=== Section Start ===

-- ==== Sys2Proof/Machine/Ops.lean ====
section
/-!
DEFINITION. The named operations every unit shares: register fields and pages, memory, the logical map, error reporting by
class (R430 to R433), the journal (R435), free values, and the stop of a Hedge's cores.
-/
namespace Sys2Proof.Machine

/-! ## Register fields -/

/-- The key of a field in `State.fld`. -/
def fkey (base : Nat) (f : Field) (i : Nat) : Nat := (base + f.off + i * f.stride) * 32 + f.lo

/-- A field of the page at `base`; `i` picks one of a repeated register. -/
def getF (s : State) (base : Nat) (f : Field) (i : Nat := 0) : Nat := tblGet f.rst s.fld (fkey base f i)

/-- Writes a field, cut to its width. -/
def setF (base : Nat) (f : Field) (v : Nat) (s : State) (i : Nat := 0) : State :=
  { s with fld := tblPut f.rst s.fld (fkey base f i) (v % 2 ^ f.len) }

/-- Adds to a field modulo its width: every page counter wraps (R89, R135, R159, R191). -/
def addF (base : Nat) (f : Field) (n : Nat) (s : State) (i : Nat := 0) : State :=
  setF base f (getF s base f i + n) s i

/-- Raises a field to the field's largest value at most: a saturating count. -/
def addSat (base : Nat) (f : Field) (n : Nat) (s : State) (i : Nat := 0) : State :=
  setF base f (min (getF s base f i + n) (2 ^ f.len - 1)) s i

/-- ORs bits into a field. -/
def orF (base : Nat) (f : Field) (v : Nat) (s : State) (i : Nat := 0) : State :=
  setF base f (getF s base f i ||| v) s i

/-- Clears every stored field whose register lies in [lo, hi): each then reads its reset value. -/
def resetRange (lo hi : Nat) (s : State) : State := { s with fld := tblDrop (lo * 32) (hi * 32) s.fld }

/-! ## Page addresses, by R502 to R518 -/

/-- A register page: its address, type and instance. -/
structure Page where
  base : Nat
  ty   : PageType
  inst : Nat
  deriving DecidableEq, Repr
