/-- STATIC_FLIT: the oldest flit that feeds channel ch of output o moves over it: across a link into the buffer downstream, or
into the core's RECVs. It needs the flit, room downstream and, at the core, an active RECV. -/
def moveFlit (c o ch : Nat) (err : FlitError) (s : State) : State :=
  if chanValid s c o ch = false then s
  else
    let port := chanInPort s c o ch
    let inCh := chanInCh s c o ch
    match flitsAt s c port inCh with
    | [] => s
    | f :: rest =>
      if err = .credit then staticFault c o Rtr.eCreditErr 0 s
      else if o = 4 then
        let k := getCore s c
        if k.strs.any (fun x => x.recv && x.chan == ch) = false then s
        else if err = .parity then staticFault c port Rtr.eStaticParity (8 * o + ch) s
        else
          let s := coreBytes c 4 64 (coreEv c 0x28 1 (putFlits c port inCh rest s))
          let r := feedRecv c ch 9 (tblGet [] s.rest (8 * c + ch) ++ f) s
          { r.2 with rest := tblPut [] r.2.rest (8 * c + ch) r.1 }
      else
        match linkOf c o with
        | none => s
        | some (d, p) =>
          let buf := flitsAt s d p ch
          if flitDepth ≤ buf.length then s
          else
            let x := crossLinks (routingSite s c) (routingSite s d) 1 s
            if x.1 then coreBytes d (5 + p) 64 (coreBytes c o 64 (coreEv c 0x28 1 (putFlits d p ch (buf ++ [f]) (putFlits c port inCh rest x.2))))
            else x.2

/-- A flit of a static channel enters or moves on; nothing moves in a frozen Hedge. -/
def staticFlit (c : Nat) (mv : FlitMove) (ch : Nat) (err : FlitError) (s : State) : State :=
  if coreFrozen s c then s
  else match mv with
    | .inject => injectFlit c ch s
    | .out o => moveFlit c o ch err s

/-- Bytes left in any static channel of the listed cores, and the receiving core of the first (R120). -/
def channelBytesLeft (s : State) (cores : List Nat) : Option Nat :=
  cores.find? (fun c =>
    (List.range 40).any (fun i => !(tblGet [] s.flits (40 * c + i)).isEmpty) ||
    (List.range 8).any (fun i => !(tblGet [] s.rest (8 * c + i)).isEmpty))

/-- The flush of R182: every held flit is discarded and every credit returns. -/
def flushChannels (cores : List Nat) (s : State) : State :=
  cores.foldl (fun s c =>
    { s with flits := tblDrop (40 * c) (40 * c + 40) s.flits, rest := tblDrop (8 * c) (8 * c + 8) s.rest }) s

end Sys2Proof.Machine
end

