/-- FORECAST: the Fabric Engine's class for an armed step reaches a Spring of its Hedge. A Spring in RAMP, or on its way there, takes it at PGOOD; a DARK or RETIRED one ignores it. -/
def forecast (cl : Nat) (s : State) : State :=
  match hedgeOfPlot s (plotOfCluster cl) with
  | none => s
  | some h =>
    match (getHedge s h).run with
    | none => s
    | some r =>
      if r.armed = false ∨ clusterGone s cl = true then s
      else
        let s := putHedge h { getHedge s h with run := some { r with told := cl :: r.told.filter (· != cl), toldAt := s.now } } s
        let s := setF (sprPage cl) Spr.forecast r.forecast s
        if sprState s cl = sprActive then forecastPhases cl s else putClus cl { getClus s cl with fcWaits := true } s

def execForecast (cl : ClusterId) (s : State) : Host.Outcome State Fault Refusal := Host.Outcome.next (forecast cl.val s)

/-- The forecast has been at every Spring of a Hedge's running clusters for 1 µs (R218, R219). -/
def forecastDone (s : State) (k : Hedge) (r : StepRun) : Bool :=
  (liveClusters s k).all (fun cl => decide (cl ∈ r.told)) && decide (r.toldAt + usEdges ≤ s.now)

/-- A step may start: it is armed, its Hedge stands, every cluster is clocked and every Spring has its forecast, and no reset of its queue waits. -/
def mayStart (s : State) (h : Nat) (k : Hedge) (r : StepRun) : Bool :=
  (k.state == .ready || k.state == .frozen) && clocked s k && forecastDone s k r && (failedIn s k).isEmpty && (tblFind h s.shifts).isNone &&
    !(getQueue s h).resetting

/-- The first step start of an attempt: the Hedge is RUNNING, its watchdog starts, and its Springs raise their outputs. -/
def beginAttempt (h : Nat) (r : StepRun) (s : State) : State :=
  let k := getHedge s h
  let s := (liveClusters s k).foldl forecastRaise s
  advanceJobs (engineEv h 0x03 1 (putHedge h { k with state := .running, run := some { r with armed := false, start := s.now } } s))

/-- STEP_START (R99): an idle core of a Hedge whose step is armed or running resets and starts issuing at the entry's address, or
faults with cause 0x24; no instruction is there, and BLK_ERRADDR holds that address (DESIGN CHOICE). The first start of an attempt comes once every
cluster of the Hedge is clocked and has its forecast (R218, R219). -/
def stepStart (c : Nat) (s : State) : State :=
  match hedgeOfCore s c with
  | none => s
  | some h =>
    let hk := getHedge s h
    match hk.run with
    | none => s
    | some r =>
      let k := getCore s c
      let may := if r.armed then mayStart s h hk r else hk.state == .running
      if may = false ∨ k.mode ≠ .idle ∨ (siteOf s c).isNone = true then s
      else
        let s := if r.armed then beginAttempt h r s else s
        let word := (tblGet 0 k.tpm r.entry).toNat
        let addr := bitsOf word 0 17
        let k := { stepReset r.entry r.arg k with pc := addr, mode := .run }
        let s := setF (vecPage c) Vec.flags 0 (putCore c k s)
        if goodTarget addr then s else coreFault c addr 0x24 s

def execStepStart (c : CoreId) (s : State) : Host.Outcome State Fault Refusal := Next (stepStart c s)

=== Section End ===
=== Section Start ===

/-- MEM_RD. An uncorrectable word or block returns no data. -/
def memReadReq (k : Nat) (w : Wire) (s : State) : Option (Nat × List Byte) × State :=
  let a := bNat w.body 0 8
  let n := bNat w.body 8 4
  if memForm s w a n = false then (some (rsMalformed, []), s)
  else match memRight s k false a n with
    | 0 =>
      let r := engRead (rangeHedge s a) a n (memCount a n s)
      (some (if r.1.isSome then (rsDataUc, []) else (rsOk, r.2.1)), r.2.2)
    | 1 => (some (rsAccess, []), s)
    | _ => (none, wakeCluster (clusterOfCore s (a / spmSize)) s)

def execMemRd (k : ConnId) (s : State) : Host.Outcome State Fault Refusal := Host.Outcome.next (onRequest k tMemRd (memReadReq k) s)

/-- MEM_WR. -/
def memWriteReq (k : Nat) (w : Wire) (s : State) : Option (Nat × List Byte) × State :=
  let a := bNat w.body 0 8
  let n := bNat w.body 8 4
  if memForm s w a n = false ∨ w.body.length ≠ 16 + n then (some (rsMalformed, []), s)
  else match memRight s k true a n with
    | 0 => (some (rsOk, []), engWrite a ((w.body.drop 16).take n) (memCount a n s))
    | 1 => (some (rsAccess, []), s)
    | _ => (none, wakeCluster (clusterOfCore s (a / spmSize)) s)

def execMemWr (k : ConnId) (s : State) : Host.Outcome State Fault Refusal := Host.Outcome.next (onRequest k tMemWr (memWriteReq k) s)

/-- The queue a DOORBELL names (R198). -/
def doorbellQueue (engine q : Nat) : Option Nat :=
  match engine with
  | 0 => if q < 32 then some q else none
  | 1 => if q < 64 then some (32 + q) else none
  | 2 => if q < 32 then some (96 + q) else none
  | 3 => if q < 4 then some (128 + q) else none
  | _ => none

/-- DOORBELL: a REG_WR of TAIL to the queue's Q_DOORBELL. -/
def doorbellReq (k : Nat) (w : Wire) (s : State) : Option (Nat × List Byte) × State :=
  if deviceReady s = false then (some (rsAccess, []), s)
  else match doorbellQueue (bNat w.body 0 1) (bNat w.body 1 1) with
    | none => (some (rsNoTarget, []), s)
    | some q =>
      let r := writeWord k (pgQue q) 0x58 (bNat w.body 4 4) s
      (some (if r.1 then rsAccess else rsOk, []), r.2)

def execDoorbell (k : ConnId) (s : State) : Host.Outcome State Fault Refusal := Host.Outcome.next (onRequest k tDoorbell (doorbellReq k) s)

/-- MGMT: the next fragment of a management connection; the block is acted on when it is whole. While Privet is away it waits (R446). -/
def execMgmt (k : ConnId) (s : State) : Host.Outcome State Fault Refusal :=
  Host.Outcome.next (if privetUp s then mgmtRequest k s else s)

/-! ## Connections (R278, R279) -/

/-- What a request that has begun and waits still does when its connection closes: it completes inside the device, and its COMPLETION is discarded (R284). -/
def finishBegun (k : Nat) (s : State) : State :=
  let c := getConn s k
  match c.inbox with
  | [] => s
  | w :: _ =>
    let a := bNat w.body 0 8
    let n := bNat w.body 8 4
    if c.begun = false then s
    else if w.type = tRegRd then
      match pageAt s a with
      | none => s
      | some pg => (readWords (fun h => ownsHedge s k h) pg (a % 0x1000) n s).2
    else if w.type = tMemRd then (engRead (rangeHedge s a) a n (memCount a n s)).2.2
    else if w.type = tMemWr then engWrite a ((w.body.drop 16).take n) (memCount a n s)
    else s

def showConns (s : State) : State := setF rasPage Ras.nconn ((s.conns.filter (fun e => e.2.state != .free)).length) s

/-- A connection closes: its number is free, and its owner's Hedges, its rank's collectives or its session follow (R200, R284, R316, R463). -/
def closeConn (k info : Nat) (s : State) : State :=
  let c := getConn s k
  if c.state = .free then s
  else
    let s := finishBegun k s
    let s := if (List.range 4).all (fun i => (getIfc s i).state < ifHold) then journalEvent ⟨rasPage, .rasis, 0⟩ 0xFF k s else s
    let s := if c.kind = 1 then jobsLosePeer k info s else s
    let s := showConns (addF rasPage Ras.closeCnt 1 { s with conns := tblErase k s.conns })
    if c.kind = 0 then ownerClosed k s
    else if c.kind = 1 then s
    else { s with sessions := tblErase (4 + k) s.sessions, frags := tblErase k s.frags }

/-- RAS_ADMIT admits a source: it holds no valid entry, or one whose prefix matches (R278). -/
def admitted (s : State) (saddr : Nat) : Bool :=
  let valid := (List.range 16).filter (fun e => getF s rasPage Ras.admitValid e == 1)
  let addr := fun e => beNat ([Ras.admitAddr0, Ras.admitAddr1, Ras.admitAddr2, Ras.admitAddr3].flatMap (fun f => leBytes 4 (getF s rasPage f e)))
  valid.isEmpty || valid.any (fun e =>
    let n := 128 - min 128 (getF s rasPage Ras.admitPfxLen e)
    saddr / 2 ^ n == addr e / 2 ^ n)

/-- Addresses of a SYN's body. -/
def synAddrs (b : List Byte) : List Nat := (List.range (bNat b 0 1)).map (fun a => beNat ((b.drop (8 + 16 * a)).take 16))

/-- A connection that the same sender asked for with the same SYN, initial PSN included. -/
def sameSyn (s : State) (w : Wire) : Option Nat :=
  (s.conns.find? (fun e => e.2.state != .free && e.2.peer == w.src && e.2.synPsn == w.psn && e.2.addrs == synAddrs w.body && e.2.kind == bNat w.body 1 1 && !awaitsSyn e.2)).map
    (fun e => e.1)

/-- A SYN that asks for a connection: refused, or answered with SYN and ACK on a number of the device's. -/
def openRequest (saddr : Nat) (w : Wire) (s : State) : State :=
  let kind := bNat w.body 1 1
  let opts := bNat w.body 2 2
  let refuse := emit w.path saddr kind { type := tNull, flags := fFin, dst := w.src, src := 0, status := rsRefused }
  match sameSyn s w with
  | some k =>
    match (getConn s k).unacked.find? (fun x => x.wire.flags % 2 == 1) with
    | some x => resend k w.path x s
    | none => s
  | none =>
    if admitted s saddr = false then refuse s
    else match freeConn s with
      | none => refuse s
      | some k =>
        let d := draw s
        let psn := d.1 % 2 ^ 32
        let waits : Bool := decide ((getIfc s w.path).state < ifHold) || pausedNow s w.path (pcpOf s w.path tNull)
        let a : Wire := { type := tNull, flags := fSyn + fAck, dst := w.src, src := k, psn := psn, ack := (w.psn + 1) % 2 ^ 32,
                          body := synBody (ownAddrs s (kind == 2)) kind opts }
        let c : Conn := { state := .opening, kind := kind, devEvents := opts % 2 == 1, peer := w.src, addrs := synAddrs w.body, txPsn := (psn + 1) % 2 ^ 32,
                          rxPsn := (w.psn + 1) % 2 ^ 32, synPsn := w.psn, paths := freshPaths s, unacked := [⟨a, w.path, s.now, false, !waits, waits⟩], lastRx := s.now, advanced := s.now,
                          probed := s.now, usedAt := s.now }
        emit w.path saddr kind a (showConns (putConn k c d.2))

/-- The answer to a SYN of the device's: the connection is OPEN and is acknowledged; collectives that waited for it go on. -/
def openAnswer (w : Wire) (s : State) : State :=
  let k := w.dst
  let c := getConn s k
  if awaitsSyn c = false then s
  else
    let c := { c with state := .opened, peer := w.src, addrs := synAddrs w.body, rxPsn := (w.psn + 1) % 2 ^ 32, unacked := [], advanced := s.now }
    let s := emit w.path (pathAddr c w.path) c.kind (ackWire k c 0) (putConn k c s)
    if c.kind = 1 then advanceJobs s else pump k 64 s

=== Section End ===
=== Section Start ===

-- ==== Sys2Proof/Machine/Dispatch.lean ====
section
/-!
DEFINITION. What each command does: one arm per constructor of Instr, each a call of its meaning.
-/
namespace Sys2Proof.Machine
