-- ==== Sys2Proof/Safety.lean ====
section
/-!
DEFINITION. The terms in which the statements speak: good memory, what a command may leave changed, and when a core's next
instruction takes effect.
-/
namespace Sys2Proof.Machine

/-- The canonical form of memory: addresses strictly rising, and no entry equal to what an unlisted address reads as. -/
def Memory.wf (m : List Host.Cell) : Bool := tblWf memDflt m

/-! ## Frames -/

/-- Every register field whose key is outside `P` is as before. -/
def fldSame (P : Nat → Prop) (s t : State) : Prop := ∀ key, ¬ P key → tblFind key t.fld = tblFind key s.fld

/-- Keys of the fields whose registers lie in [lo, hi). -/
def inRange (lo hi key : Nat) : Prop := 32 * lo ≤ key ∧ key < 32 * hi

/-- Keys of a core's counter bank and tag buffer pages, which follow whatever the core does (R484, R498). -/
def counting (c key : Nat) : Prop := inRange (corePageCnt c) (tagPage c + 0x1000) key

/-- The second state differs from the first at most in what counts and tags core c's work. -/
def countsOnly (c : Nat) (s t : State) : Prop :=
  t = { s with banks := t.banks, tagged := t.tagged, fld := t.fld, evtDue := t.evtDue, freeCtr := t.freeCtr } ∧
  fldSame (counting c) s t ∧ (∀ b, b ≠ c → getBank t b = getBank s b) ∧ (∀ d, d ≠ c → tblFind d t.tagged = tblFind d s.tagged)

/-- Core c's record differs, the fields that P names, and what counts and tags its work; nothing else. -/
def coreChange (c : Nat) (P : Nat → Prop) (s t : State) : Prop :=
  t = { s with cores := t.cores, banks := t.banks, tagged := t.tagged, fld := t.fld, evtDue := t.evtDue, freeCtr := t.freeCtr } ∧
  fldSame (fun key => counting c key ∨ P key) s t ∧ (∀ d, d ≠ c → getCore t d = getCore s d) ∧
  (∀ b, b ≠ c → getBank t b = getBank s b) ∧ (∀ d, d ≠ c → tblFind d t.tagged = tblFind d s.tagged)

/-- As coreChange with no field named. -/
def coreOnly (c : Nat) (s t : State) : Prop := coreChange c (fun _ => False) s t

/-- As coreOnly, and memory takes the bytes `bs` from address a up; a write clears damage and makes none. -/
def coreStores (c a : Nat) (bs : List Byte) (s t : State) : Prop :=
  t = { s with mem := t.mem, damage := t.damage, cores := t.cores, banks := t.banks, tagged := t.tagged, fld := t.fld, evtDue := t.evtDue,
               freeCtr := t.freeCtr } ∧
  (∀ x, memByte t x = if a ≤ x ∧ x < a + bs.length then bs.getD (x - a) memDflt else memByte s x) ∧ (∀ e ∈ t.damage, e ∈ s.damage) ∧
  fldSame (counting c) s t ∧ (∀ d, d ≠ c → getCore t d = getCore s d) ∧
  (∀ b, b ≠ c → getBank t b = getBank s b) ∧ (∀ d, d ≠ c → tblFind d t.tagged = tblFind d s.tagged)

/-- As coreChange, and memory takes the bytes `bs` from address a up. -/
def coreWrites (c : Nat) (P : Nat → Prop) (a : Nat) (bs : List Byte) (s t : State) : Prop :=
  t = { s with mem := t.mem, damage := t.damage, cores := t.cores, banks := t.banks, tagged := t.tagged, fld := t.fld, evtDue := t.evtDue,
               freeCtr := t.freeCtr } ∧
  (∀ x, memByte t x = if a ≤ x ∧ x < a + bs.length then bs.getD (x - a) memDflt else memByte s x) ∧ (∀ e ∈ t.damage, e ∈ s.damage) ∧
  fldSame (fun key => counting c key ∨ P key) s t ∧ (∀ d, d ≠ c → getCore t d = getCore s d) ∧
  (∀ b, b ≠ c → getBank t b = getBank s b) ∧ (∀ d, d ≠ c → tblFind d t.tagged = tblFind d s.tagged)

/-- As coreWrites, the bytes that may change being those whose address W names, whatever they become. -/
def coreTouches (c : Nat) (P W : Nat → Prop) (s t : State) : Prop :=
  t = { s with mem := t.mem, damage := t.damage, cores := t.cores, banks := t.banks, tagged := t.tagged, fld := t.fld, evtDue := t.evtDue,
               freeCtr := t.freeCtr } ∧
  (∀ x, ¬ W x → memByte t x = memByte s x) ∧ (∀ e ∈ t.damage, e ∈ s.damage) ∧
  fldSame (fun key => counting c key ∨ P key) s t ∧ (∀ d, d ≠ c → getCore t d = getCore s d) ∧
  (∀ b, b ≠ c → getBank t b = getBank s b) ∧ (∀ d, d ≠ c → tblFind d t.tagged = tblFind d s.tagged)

=== Section End ===

[Work instructions] Go to the line with "def fkey (base" in the entries above and repeat every line from there through the line with "its width. -/", exactly and with no other text.

[Answer to the problem]
def fkey (base : Nat) (f : Field) (i : Nat) : Nat := (base + f.off + i * f.stride) * 32 + f.lo

/-- A field of the page at `base`; `i` picks one of a repeated register. -/
def getF (s : State) (base : Nat) (f : Field) (i : Nat := 0) : Nat := tblGet f.rst s.fld (fkey base f i)

/-- Writes a field, cut to its width. -/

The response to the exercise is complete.